[Stored data entries]
========================================
-- ==== Sys2Proof/Machine/State.lean ====
section
/-! DEFINITION. The state of the Funath block as plain data, its stops and its state after reset. Each field's line
gives its width, the file and rule of spec/ that names it, and its reset value; [n] is the assumption-log entry where
the spec states no reset value or where the field is the model's own. Sets of numbered things are sparse tables: an
unlisted key holds the default named in the line. -/

namespace Sys2Proof.Machine

/-- A sparse table keyed by number, keys strictly rising. -/
abbrev Tab (α : Type) := List (Nat × α)

/-- An addressed store: bytes in canonical form (Host.Cell, an unlisted byte reads 0) and the words whose spoil bit is
set, as rising word indices (byte address / 4) (R142, R166). -/
structure Ram where
  bytes : List Host.Cell
  spoil : List Nat
  deriving DecidableEq, Repr

/-- An EX320 value: the integer N and its class (R57, Tables 2-7 and 2-8). -/
structure Ex where
  n   : BitVec 320
  cls : BitVec 2
  deriving DecidableEq, Repr

/-! ## Requests inside the device -/

/-- The four ports of a bank (R133). -/
inductive BankPort where
  | homeT
  | homeM
  | mesh
  | maint
  deriving DecidableEq, Repr

/-- Whose bank access it is, and so where its data or acknowledgement goes: a T-slot access of a core by issue number, an
FLD, the scale vector of a Q8 drain, the old words of an adding drain, a drain's or an emission's writes (core, array, issue
number), the two scratchpad sides of an HPUT and an HGET (core, issue number, unit), and the three users of MAINT (R133). -/
inductive Acc where
  | t (c id : Nat)
  | fld (c id : Nat)
  | vec (c a id : Nat)
  | old (c a id : Nat)
  | drain (c a id : Nat)
  | emit (c a id : Nat)
  | copyRd (c id n : Nat)
  | copyWr (c id n : Nat)
  | back
  | scrub
  | slice
  deriving DecidableEq, Repr

/-- One line access (R125, R133, R135): its port, the floor cycle of its arrival at the arbiter, its words in line order,
the bytes it covers, the spoil bits it carries, whose it is and the stop its reply goes to. -/
structure BankReq where
  port  : BankPort
  age   : Nat
  write : Bool
  aadd  : Bool
  word  : Nat
  data  : List W32
  bmask : BitVec 16
  spoil : BitVec 4
  who   : Acc
  src   : Nat
  deriving DecidableEq, Repr

/-- One flit at a mesh stop (R129, R132): its input (0 LOCAL, 1 X+, 2 X−, 3 Y+, 4 Y−), the floor cycle of its arrival, the
stop it goes to, and the request (plane 0) or the reply with its words (plane 1) that it carries. -/
structure Flit where
  inp  : Nat
  age  : Nat
  dst  : Nat
  req  : Option BankReq
  rep  : Option (Acc × List (Nat × W32 × Bool))
  deriving DecidableEq, Repr

/-- An operation on a triggered counter (R250). -/
inductive CtrOp where
  | add (v : W48)
  | set (v : W48)
  | read
  deriving DecidableEq, Repr

/-- Who makes a counter request: it settles the port (R250), the job's rights (R251) and where a value read goes. -/
inductive CtrSrc where
  | core (c : Nat) (dst : Nat) (after : Nat)
  | array (c : Nat) (a : Nat)
  | engine (e : Nat)
  | sequencer
  | arbiter
  deriving DecidableEq, Repr

/-- A request at the counter unit, with the hub cycle of its arrival (R250). -/
structure CtrReq where
  src : CtrSrc
  age : Nat
  ctr : Nat
  op  : CtrOp
  deriving DecidableEq, Repr

/-! ## Cores and arrays (03, 04) -/

/-- COR_CORE_STAT.STATE (Table 4-14). -/
inductive RunState where
  | idle
  | run
  | stopped
  | test
  deriving DecidableEq, Repr

/-- The work item a core runs (R94, R114, R118); `job` names the step sequencer's unit that posted it (R281). -/
structure Item where
  q      : Nat
  tag    : W32
  home   : Nat
  notify : Bool
  job    : Option (Nat × Nat × Nat)
  deriving DecidableEq, Repr

/-- An issued T-slot access that has not been performed (R97, R105): operation, registers, base word address, active
lanes, stride, per-lane indices, store data with spoil marks, counter of TRG, device address and units of a copy; the units
of a copy not yet requested of device memory, the accesses not yet performed, and the words returned, which stand in the
reply buffer entry reserved at issue (R131). -/
structure TAcc where
  id     : Nat
  top    : Nat
  td     : Nat
  base   : Nat
  act    : W64
  stride : Nat
  idx    : List Nat
  data   : List (W32 × Bool)
  trg    : Option Nat
  dev    : Nat
  units  : Nat
  todo   : List Nat
  left   : Nat
  got    : List (Nat × W32 × Bool)
  deriving DecidableEq, Repr

/-- An issued M-slot operation: issue number, the slot's bits, the scalar registers it read at issue (R87, R90), and the
home core and step of the item it was issued under, which key its draws (R83, R109). -/
structure MOp where
  id  : Nat
  raw : W64
  r1  : W64
  r2  : W64
  r3  : W64
  home : Nat
  step : W64
  deriving DecidableEq, Repr

/-- An MMA in progress: its operation, the next k-step, whether an emission is due before it goes on, and whether the
last k-step has been updated (R73, R77). -/
structure MmaRun where
  op   : MOp
  k    : Nat
  emit : Bool
  done : Bool
  deriving DecidableEq, Repr

/-- An FLD in progress: its operation, the line reads outstanding and the words returned (R86). -/
structure FldRun where
  op   : MOp
  left : Nat
  got  : List (Nat × W32 × Bool)
  deriving DecidableEq, Repr

/-- The scale vector of the Q8 drain at the head of the queue: the reads outstanding and the words returned (R81). -/
structure VecRd where
  id   : Nat
  left : Nat
  got  : List (Nat × W32 × Bool)
  deriving DecidableEq, Repr

/-- A drain read from its tile whose writes are not performed (R81, R84): target rows as words with spoil, the codes
rewritten to the scale vector with their spoil, ADD, the counter of TRG, how far it is (0 held by an earlier drain, 1 reading
the old words of ADD, 2 writing), the accesses outstanding and the old words returned. -/
structure DrainW where
  id    : Nat
  base  : Nat
  strd  : Nat
  rows  : List (List (W32 × Bool))
  codes : List (Nat × Byte × Bool)
  add   : Bool
  trg   : Option Nat
  phase : Nat
  left  : Nat
  got   : List (Nat × W32 × Bool)
  deriving DecidableEq, Repr

/-- An emission whose writes are not performed (R80): its own number and the issue number of its MMA, the slot's word address, its
words, the tile's spoil flag, the ring's counter and the writes outstanding. -/
structure EmitW where
  id    : Nat
  op    : Nat
  base  : Nat
  words : List W32
  spoil : Bool
  ctr   : Nat
  left  : Nat
  deriving DecidableEq, Repr

/-- One matrix array (Table 3-1). -/
structure Arr where
  /-- A feeder buffer; 64 KiB; 03 R65; reset 0 -/
  aBuf : List Host.Cell
  /-- B feeder buffer; 64 KiB; 03 R65; reset 0 -/
  bBuf : List Host.Cell
  /-- spoiled bytes of the A buffer's records; 64 Ki marks; 03 R89; reset none -/
  aSp : List Nat
  /-- spoiled bytes of the B buffer's records; 64 Ki marks; 03 R89; reset none -/
  bSp : List Nat
  /-- A scale file; 64 x 8 bits, unlisted 127; 03 R65 R93; reset 127 -/
  aScl : Tab Byte
  /-- B scale file; 64 x 8 bits, unlisted 127; 03 R65 R93; reset 127 -/
  bScl : Tab Byte
  /-- spoil marks of the A scale file; 64 bits; 03 R89; reset none -/
  aSclSp : List Nat
  /-- spoil marks of the B scale file; 64 bits; 03 R89; reset none -/
  bSclSp : List Nat
  /-- accumulator tiles acc0-acc7, key 1024*tile + 32*row + column; 8 x 1024 x 32 bits; 03 R65 R93; reset +0 -/
  acc : Tab W32
  /-- tiles whose spoil flag is set; 8 bits; 03 R65 R89; reset none -/
  accSp : List Nat
  /-- operation queue; 8 entries; 03 R65; reset empty -/
  opq : List MOp
  /-- MMA in progress; one; 03 R73; reset none -/
  mma : Option MmaRun
  /-- scale vector being read for the Q8 drain at the head of the queue; 03 R81; reset none -/
  vec : Option VecRd
  /-- drains read and not yet written; 03 R84; reset none -/
  drains : List DrainW
  /-- emissions not yet performed; 03 R80; reset none -/
  emits : List EmitW
  /-- emission ring base word address; 29 bits; 03 R80; reset unconfigured 0 -/
  ringBase : Nat
  /-- emission ring slot count S; 8 bits, 0 unconfigured; 03 R80 R93; reset 0 -/
  ringS : Nat
  /-- free slots; 8 bits; 03 R80; reset 0 -/
  ringFree : Nat
  /-- next slot; 8 bits; 03 R80; reset 0 -/
  ringNext : Nat
  /-- ring counter number; 12 bits; 03 R80; reset 0 -/
  ringCtr : Nat
  /-- S of the latest EMC issued; 8 bits; 03 R80; reset 0 -/
  issuedS : Nat
  /-- exception flag byte MFa; 8 bits W1C; 03 R71 Table 3-10; reset 0 -/
  flags : Byte
  deriving DecidableEq, Repr

/-- One core (Table 4-1, Tables 4-14 to 4-17). -/
structure Cor where
  /-- COR_CORE_STAT.STATE; 2 bits; 04 R123 R95; reset IDLE -/
  st : RunState
  /-- TPEND; 1 bit; 04 R122; reset 0 -/
  tpend : Bool
  /-- the test itself has started (Table 4-13 step 3); 1 bit; 04 R122; reset 0 -/
  testing : Bool
  /-- RETIRED; 1 bit; 04 R123, 14 R396; reset 0 -/
  retired : Bool
  /-- retirement in progress: steps 1 and 2 of R396; 1 bit; 14 R396; reset 0 -/
  retiring : Bool
  /-- WAITING: stalled in WAIT; 1 bit; 04 R110; reset 0 -/
  waiting : Bool
  /-- the counter and threshold of the stalled WAIT; 12 + 48 bits; 04 R110; reset none -/
  waitOn : Option (Nat × Nat)
  /-- the stalled WAIT has been satisfied; 1 bit; 04 R110; reset 0 -/
  waitOk : Bool
  /-- stalled in GETW; 1 bit; 04 R97 R123; reset 0 -/
  idleq : Bool
  /-- hub cycle in which the core began its wait in GETW with every queue empty; 04 R119; reset 0 -/
  idleAt : Nat
  /-- PC; 11 bits; 04 R94; reset 0 -/
  pc : Nat
  /-- entry bundle; 11 bits; 04 R95, 12 Table 12-12; reset 0 -/
  entry : Nat
  /-- loaded extent in bundles; 0-2048; 04 R95; reset 0 -/
  extent : Nat
  /-- instruction store; 2048 x 256 bits, unlisted 0; 04 R94 R95; reset 0 -/
  imem : Tab (BitVec 256)
  /-- s1-s31; 64 bits each, unlisted 0, s0 reads 0; 04 R94; reset 0 [4] (R95 zeroes them at launch) -/
  sreg : Tab W64
  /-- spoil marks of s registers; 04 R94; reset none [4] -/
  sSp : List Nat
  /-- v0-v31, key 64*register + lane; 32 bits each; 04 R94; reset 0 [4] -/
  vreg : Tab W32
  /-- spoil marks of v lanes; 04 R94; reset none [4] -/
  vSp : List Nat
  /-- p1-p7; 64 bits, unlisted 0, p0 reads ones; 04 R94; reset 0 [4] -/
  preg : Tab W64
  /-- xa0-xa15, key 64*register + lane; EX320; 04 R94; reset 0 FIN [4] -/
  xa : Tab Ex
  /-- spoil marks of xa lanes; 04 R94; reset none [4] -/
  xaSp : List Nat
  /-- VFLAGS; 8 bits W1C; 04 R123 Table 4-16; reset 0 -/
  vflags : Byte
  /-- COR_EXC.CAUSE; 8 bits; 04 Table 4-15; reset 0 -/
  excCause : Nat
  /-- COR_EXC.SLOT; 2 bits; 04 Table 4-15; reset 0 -/
  excSlot : Nat
  /-- COR_EXC.PC; 11 bits; 04 Table 4-15; reset 0 -/
  excPc : Nat
  /-- COR_WAIT_LIMIT; 32 bits RW; 04 Table 4-17; reset 0 -/
  waitLimit : W32
  /-- LASTERR of COR_MAT_STAT; 8 bits RC; 03 Table 3-9; reset 0 -/
  lastErr : Byte
  /-- current item; 04 R94; reset none -/
  item : Option Item
  /-- special register STEP; 64 bits; 04 R109; reset 0 -/
  step : W64
  /-- special register CYCLE: core cycles since reset; 64 bits; 04 Table 4-8; reset 0 -/
  cyc : Nat
  /-- first cycle at which the next bundle may issue (branches, intervals); 04 R99; reset 0 -/
  nextAt : Nat
  /-- first cycle at which the vector unit takes its next operation; 04 R97 R99; reset 0 -/
  vFree : Nat
  /-- cycle at which each register's S or V result is ready, key 0-31 s, 32-63 v, 64-71 p, 72-87 xa; 04 R97 R99; reset none -/
  rdy : Tab Nat
  /-- an M or T result arrived since the last bundle, so the issue cycle does not follow from the program; 04 R99; reset 0 -/
  async : Bool
  /-- issue number of the next T or M operation; 04 R111, 03 R87; reset 0 [5] -/
  nextId : Nat
  /-- outstanding loads, stores and AADDs; 16; 04 R97; reset empty -/
  tacc : List TAcc
  /-- outstanding HGET and HPUT; 8; 04 R97; reset empty -/
  hacc : List TAcc
  /-- feeder-load queue; 8; 03 R65 R86; reset empty -/
  fldq : List MOp
  /-- FLD in progress; 03 R86; reset none -/
  fldRun : Option FldRun
  /-- arrays 0-3; 03 R65 -/
  arr0 : Arr
  arr1 : Arr
  arr2 : Arr
  arr3 : Arr
  /-- core reaches a boundary for the sequencer and takes no further item; 10 R296; reset 0 -/
  held : Bool
  /-- the core's latest self-test window was cancelled and waits to be retried; 1 bit; 04 R122; reset 0 -/
  tcancel : Bool
  deriving DecidableEq, Repr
========================================
→ **Aim of the exercise**:
Transcribe the records above from the line holding "xa : Tab Ex" down to the line holding "rdy : Tab Nat", inclusive, without adding anything.

→ **Completed exercise**:
  xa : Tab Ex
  /-- spoil marks of xa lanes; 04 R94; reset none [4] -/
  xaSp : List Nat
  /-- VFLAGS; 8 bits W1C; 04 R123 Table 4-16; reset 0 -/
  vflags : Byte
  /-- COR_EXC.CAUSE; 8 bits; 04 Table 4-15; reset 0 -/
  excCause : Nat
  /-- COR_EXC.SLOT; 2 bits; 04 Table 4-15; reset 0 -/
  excSlot : Nat
  /-- COR_EXC.PC; 11 bits; 04 Table 4-15; reset 0 -/
  excPc : Nat
  /-- COR_WAIT_LIMIT; 32 bits RW; 04 Table 4-17; reset 0 -/
  waitLimit : W32
  /-- LASTERR of COR_MAT_STAT; 8 bits RC; 03 Table 3-9; reset 0 -/
  lastErr : Byte
  /-- current item; 04 R94; reset none -/
  item : Option Item
  /-- special register STEP; 64 bits; 04 R109; reset 0 -/
  step : W64
  /-- special register CYCLE: core cycles since reset; 64 bits; 04 Table 4-8; reset 0 -/
  cyc : Nat
  /-- first cycle at which the next bundle may issue (branches, intervals); 04 R99; reset 0 -/
  nextAt : Nat
  /-- first cycle at which the vector unit takes its next operation; 04 R97 R99; reset 0 -/
  vFree : Nat
  /-- cycle at which each register's S or V result is ready, key 0-31 s, 32-63 v, 64-71 p, 72-87 xa; 04 R97 R99; reset none -/
  rdy : Tab Nat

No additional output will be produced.